European Union Counter-Terrorism Coordinator Gilles de Kerchove told WTOP, “The trend is still that in countries like France, there are about three people per day going to Syria to join the Islamic State of Iraq and the Levant (ISIL).”

Authorities are worried that the terror conscripts might return to the west to launch attacks, but the unpredictability of their behavior is also a great concern.

Paris appeared to have been the scene of the first major outbreak. Residents had been feeling uneasy for months.

“We had been waiting for an attack and were surprised that we made it through the holidays,” said Ellen Wasylina, an American and longtime resident of France.

Three lone-wolf attacks before Christmas left one person dead, and “our guard was brought down a little bit,” Wasylina said.

The French government managed to shut down five terror plots in the 18 months leading up to the Charlie Hebdo attacks, including several shortly before the end of 2014.

But the glimmer of hope quickly turned to despair on Jan. 7.

Unsuspecting Parisians saw “two men out on the street with Kalashnikovs in plain daylight,” said Wasylina. “This was at 11:30 in the morning.”

At about 11:25 a.m., brothers Cherif, 32, and Said Kouachi, 34, entered the Charlie Hebdo headquarters building.  Within a span of approximately seven minutes, they methodically shot and killed 11 people, including eight journalists, a police bodyguard, a maintenance worker and a visitor with automatic rifles, calling out the names of some victims as they fired at them.

After exiting the building and claiming “we have avenged the prophet,” they killed another policeman –a fellow Muslim.

The speed of the rampage stunned Paris. But the calm the assassins employed in their killing spree and their civility toward some who crossed their paths during the attack left victims, onlookers on rooftops and intelligence and security authorities unclear about why the attack  happened.

Within an hour of the rampage, the brothers granted their carjacking victim the time to retrieve his dog from the vehicle before they took off. They had also spared the life of a woman when they entered the magazine’s offices.

The behavior complicated attempts by security officials to determine what happened immediately after the attack.

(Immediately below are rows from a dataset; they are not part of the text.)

/-- R105: FX65 loads V[0]..V[x] from I; I, memory and the other registers are unchanged. -/
def Obligations.RegistersAreLoaded : Prop :=
  ∀ (x : Reg) (s : State), s.i.toNat + x.val ≤ 0xFFF → ∃ t, exec (.ldVxMem x) s = .next t ∧
    t = { s with v := t.v, pc := s.pc + 2 } ∧
    ∀ r : Reg, t.getV r = if r ≤ x then s.read (s.i.toNat + r.val) else s.getV r

/-- R104, R105 and the source's example E8: loading from where FX55 stored gives the stored registers back, whatever
became of the registers in between. -/
def Obligations.LoadRestoresStoredRegisters : Prop :=
  ∀ (x : Reg) (s t u : State), s.i.toNat + x.val ≤ 0xFFF → exec (.ldMemVx x) s = .next t →
    u.mem = t.mem → u.i = t.i → ∃ w, exec (.ldVxMem x) u = .next w ∧ ∀ r : Reg, r ≤ x → w.getV r = s.getV r

/-- R28, R58: memory reads back the last byte written to an address and keeps every other one; writing keeps the
canonical form; and two memories in canonical form that read alike are the same data. -/
def Obligations.MemoryReadsBackAndIsCanonical : Prop :=
  (∀ (m : Memory) (a a' : Nat) (b : Byte), (m.write a b).read a' = if a' = a then b else m.read a') ∧
  (∀ (m : Memory) (a : Nat) (b : Byte), m.wf = true → a ≤ 0xFFF → (m.write a b).wf = true) ∧
  (∀ m m' : Memory, m.wf = true → m'.wf = true → (∀ a, a ≤ 0xFFF → m.read a = m'.read a) → m = m')

/-! ## Display -/

/-- R106: exactly the word 0x00E0 is 00E0, and 00E0 turns every pixel off and sets REDRAW; VF and the rest stay. -/
def Obligations.ClearTurnsEveryPixelOff : Prop :=
  (∀ w : Word, decode w = .ok .cls ↔ w = 0x00E0#16) ∧
  ∀ s : State, ∃ t, exec .cls s = .next t ∧ t = { s with disp := t.disp, redraw := true, pc := s.pc + 2 } ∧
    ∀ x y, Display.pixel t.disp x y = false

/-- R107, R108, R109: DXYN XORs the sprite onto the 64 × 32 torus, sets VF to 1 exactly when some set bit meets a lit
pixel, and sets REDRAW; no other register changes. -/
def Obligations.DrawXorsTheSprite : Prop :=
  ∀ (x y : Reg) (n : Nibble) (s : State), (n.toNat = 0 ∨ s.i.toNat + (n.toNat - 1) ≤ 0xFFF) →
    ∃ t, exec (.drw x y n) s = .next t ∧
      t = { s with v := t.v, disp := t.disp, redraw := true, pc := s.pc + 2 } ∧
      (∀ px py, Display.pixel t.disp px py = (Display.pixel s.disp px py ^^
        spriteCovers (s.getV x).toNat (s.getV y).toNat (fun r => s.read (s.i.toNat + r)) n.toNat px py)) ∧
      t.getV VF = (if ∃ px py, Display.pixel s.disp px py = true ∧
        spriteCovers (s.getV x).toNat (s.getV y).toNat (fun r => s.read (s.i.toNat + r)) n.toNat px py = true
        then 1 else 0) ∧
      ∀ r, r ≠ VF → t.getV r = s.getV r

/-- R109 and the source's example E4: the same draw a second time restores the display. -/
def Obligations.DrawTwiceRestoresTheDisplay : Prop :=
  ∀ (x y : Reg) (n : Nibble) (s t u : State), x ≠ VF → y ≠ VF → exec (.drw x y n) s = .next t →
    exec (.drw x y n) t = .next u → u.disp = s.disp

/-! ## Keypad and timers -/

/-- R110, R111: EX9E and EXA1 skip on the key numbered V[x], pressed or not, when that number is at most 15. -/
def Obligations.KeySkipsTestTheSnapshot : Prop :=
  ∀ (x : Reg) (s : State), (s.getV x).toNat ≤ 15 →
    exec (.skp x) s = .next { s with
      pc := if s.keys.getLsbD (s.getV x).toNat = true then s.pc + 4 else s.pc + 2 } ∧
    exec (.sknp x) s = .next { s with
      pc := if s.keys.getLsbD (s.getV x).toNat = false then s.pc + 4 else s.pc + 2 }

/-- R112: FX07 copies DT to V[x], and no other register changes. -/
def Obligations.DelayTimerIsRead : Prop :=
  ∀ (x : Reg) (s : State), ∃ t, exec (.ldVxDt x) s = .next t ∧ t = { s with v := t.v, pc := s.pc + 2 } ∧
    ∀ r, t.getV r = if r = x then s.dt else s.getV r

/-- R114, R115: FX15 and FX18 copy V[x] to DT and to ST, before the cycle's tick. -/
def Obligations.TimersAreSet : Prop :=
  ∀ (x : Reg) (s : State),
    exec (.ldDtVx x) s = .next { s with dt := s.getV x, pc := s.pc + 2 } ∧
    exec (.ldStVx x) s = .next { s with st := s.getV x, pc := s.pc + 2 }

/-- R113, R9: FX0A with no key pressed changes nothing; with a key pressed it writes the index of a pressed key, the only
one when one is pressed and the lowest when the draw is 0, and advances. The draw is the model's input (entry 2). -/
def Obligations.KeyWaitCompletesOnAnyPressedKey : Prop :=
  ∀ (x : Reg) (s : State),
    (s.keys = 0 → exec (.ldVxK x) s = .next s) ∧
    (s.keys ≠ 0 → ∃ t k, exec (.ldVxK x) s = .next t ∧ t = { s with v := t.v, pc := s.pc + 2 } ∧
      k < 16 ∧ s.keys.getLsbD k = true ∧ (∀ r, t.getV r = if r = x then BitVec.ofNat 8 k else s.getV r) ∧
      (s.keyPick = 0 → ∀ j, j < k → s.keys.getLsbD j = false))

/-- R113, R134: while the host presses no key, all state survives FX0A's wait through any number of cycles, but for the
timers, which keep ticking. The host's coming key masks are the model's list `inputs` (entry 2). -/
def Obligations.KeyWaitHoldsUntilAKeyIsPressed : Prop :=
  ∀ (k : Nat) (x : Reg) (s t : State), s.faultCause = .none → nextInstr s = some (.ldVxK x) →
    k ≤ s.inputs.length → (∀ e ∈ s.inputs.take k, e.keys = 0) → afterCycles k s = some t →
    t.pc = s.pc ∧ t.v = s.v ∧ t.i = s.i ∧ t.sp = s.sp ∧ t.stack = s.stack ∧ t.mem = s.mem ∧ t.disp = s.disp ∧
    t.faultCause = .none ∧ t.faultPc = s.faultPc ∧ t.faultInsn = s.faultInsn ∧ t.faultInfo = s.faultInfo ∧
    t.dt.toNat = s.dt.toNat - k ∧ t.st.toNat = s.st.toNat - k ∧ (0 < k → t.waiting = true ∧ t.redraw = false ∧ t.keys = 0)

In the early hours afterward, a senior U.S. Intelligence official told WTOP, “While it’s true Charlie Hebdo has been subject of violent extremist threats over the past several years, none of the threats has been recent, nor can they be linked to this attack.”

That statement came before authorities learned that Said Kouachi, the older brother, had traveled to Yemen to train with al-Qaida in the Arabian Peninsula (AQAP) and met the group’s inspirational leader Anwar al-Awlaki before he was killed in a drone attack.

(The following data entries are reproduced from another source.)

namespace Sys2Proof.Machine

/-! ## What execute can do -/

/-- The faults of execute with what FAULT_INFO then holds (R119 to R122). -/
inductive FaultInfo (s : State) : Instr → Word → Prop
  /-- MEM_OOB: the lowest out-of-range address (R119). -/
  | memOob {i : Instr} (hi : (∃ x y n, i = .drw x y n) ∨ (∃ x, i = .ldBVx x) ∨ (∃ x, i = .ldMemVx x) ∨
      ∃ x, i = .ldVxMem x) : FaultInfo s i (BitVec.ofNat 16 (max s.i.toNat 0x1000))
  /-- STACK_OVERFLOW: SP (R120). -/
  | stackOverflow (nnn : Addr) (h : s.sp = 16) : FaultInfo s (.call nnn) 16
  /-- STACK_UNDERFLOW: SP (R121). -/
  | stackUnderflow (h : s.sp = 0) : FaultInfo s .ret 0
  /-- KEY_INDEX: the index (R122). -/
  | keyIndex {i : Instr} (x : Reg) (hi : i = .skp x ∨ i = .sknp x) (h : 15 < (s.getV x).toNat) :
      FaultInfo s i (zext16 (s.getV x))

/-- What execute can answer, by what it writes. `exec_effect` ties it to `exec`; the frames and bounds of execute follow
from it, each by a case for the effects that write the field in question. -/
inductive Effect (s : State) : Instr → State → Prop
  /-- A fault, which writes the fault registers and WAITING (R124). -/
  | fault {i : Instr} {info : Word} (hf : FaultInfo s i info) : Effect s i (raiseFault (faultOf i) (encode i) info s)
  /-- FX0A with no key pressed writes nothing (R113). -/
  | wait (x : Reg) : Effect s (.ldVxK x) s
  /-- General registers of the write set of R20. -/
  | regs {i : Instr} {v : Vector Byte 16} (hv : ∀ r, writesReg i r = false → State.getV { s with v := v } r = s.getV r) :
      Effect s i { s with v := v }.advance
  /-- A jump or a skip: PC alone, at most 0x10FE from a fetched PC (R26). -/
  | jump {i : Instr} {w : Word} (hw : s.pc.toNat ≤ 0xFFE → w.toNat ≤ 0x10FE) : Effect s i (s.jump w)
  /-- 00EE: SP, and PC from the stack (R79). -/
  | pop (sp : Fin 17) (j : Fin 16) : Effect s .ret { s with sp := sp, pc := s.stack[j] }
  /-- 2NNN: SP and the entry at SP (R81). -/
  | push (nnn : Addr) (sp : Fin 17) {stack : Vector Word 16}
      (hst : ∀ j : Fin 16, stack[j] = if j.val = s.sp.val then s.pc + 2 else s.stack[j]) :
      Effect s (.call nnn) { s with stack := stack, sp := sp, pc := zext16 nnn }
  /-- ANNN, FX1E and FX29: I (R22). -/
  | index {i : Instr} (hi : (∃ nnn, i = .ldI nnn) ∨ (∃ x, i = .addIVx x) ∨ ∃ x, i = .ldFVx x) (w : Word) :
      Effect s i (s.setI w).advance
  /-- FX15: DT (R114). -/
  | delay (x : Reg) : Effect s (.ldDtVx x) { s with dt := s.getV x }.advance
  /-- FX18: ST (R115). -/
  | sound (x : Reg) : Effect s (.ldStVx x) { s with st := s.getV x }.advance
  /-- 00E0 and DXYN: the display, REDRAW, and the registers of the write set (R32, R33). -/
  | draw {i : Instr} {v : Vector Byte 16} (hi : drawsDisplay i = true) (d : Display)
      (hv : ∀ r, writesReg i r = false → State.getV { s with v := v } r = s.getV r) :
      Effect s i { s with v := v, disp := d, redraw := true }.advance
  /-- FX33 and FX55: bytes of memory in range from I on (R49, R53). -/
  | store {i : Instr} {bs : List Byte} (hb : s.i.toNat + bs.length ≤ 0x1000) :
      Effect s i (s.writeBytes s.i.toNat bs).advance

variable {i : Instr} {s t : State}

theorem State.getV_setV_of_ne {x r : Reg} {b : Byte} (h : r ≠ x) : (s.setV x b).getV r = s.getV r := by
  rw [State.getV_setV, if_neg h]

/-- An operation with a flag writes its result and VF, in either order, and no other register. -/
theorem State.getV_setV_setV_of_ne {x y r : Reg} {a b : Byte} (hx : r ≠ x) (hy : r ≠ y) :
    ((s.setV x a).setV y b).getV r = s.getV r :=
  (State.getV_setV_of_ne hy).trans (State.getV_setV_of_ne hx)

theorem State.getV_loadRegsUpTo_of_lt {x r : Reg} (h : ¬ r.val ≤ x.val) : (s.loadRegsUpTo x).getV r = s.getV r := by
  rw [State.getV_loadRegsUpTo, if_neg h]

theorem zext16_toNat {n : Nat} (hn : n ≤ 16) (b : BitVec n) : (zext16 b).toNat = b.toNat :=
  BitVec.toNat_setWidth_of_le hn

/-- A skip lands at PC + 2 or PC + 4, within the bound of R26. -/
theorem skip_target_le (c : Bool) (h : s.pc.toNat ≤ 0xFFE) : (if c then s.pc + 4 else s.pc + 2).toNat ≤ 0x10FE := by
  cases c <;> simp only [Bool.false_eq_true, if_true, if_false] <;> bv_omega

According to Kouachi, he discussed the attack during that visit and later media reports from France indicate he trained in Yemen with AQAP.

There are reports that while in Yemen, Kouachi  lived with Umar Farouk Abdulmutallab, who tried to bring down Northwest Airlines Flight 253 over Detroit on Christmas Day 2009  wearing a bomb in his underwear.

There appears to be little doubt the he was exposed to AQAP’s hatred of western and free-speech symbols, yet he waited more than three years to launch the attack

Retired State Department counterterrorism analyst Dennis Pluchinsky uncovered more contradictions in the terrorists’ behavior. He said they were not out to kill everyone they came across. “This was a discriminate attack. The terrorists went after a specific target — the people involved in the magazine. They shot the police because they were in the way.”

Pluchinsky pointed out, “Had they been out to carry out an indiscriminate attack they would have killed the woman who let them into the building and people on the street.  Heck, they could have shot out from the car window and killed a lot of people as they escaped.”

Stratfor Vice President of Intelligence Fred Burton said in an interview after the attack, “It’s a tough nut to crack, due to the sheer volume of potential suspects.  It takes very good tactical analysts to connect the dots and a working threat matrix to figure out whom to conduct surveillance on, any given day.”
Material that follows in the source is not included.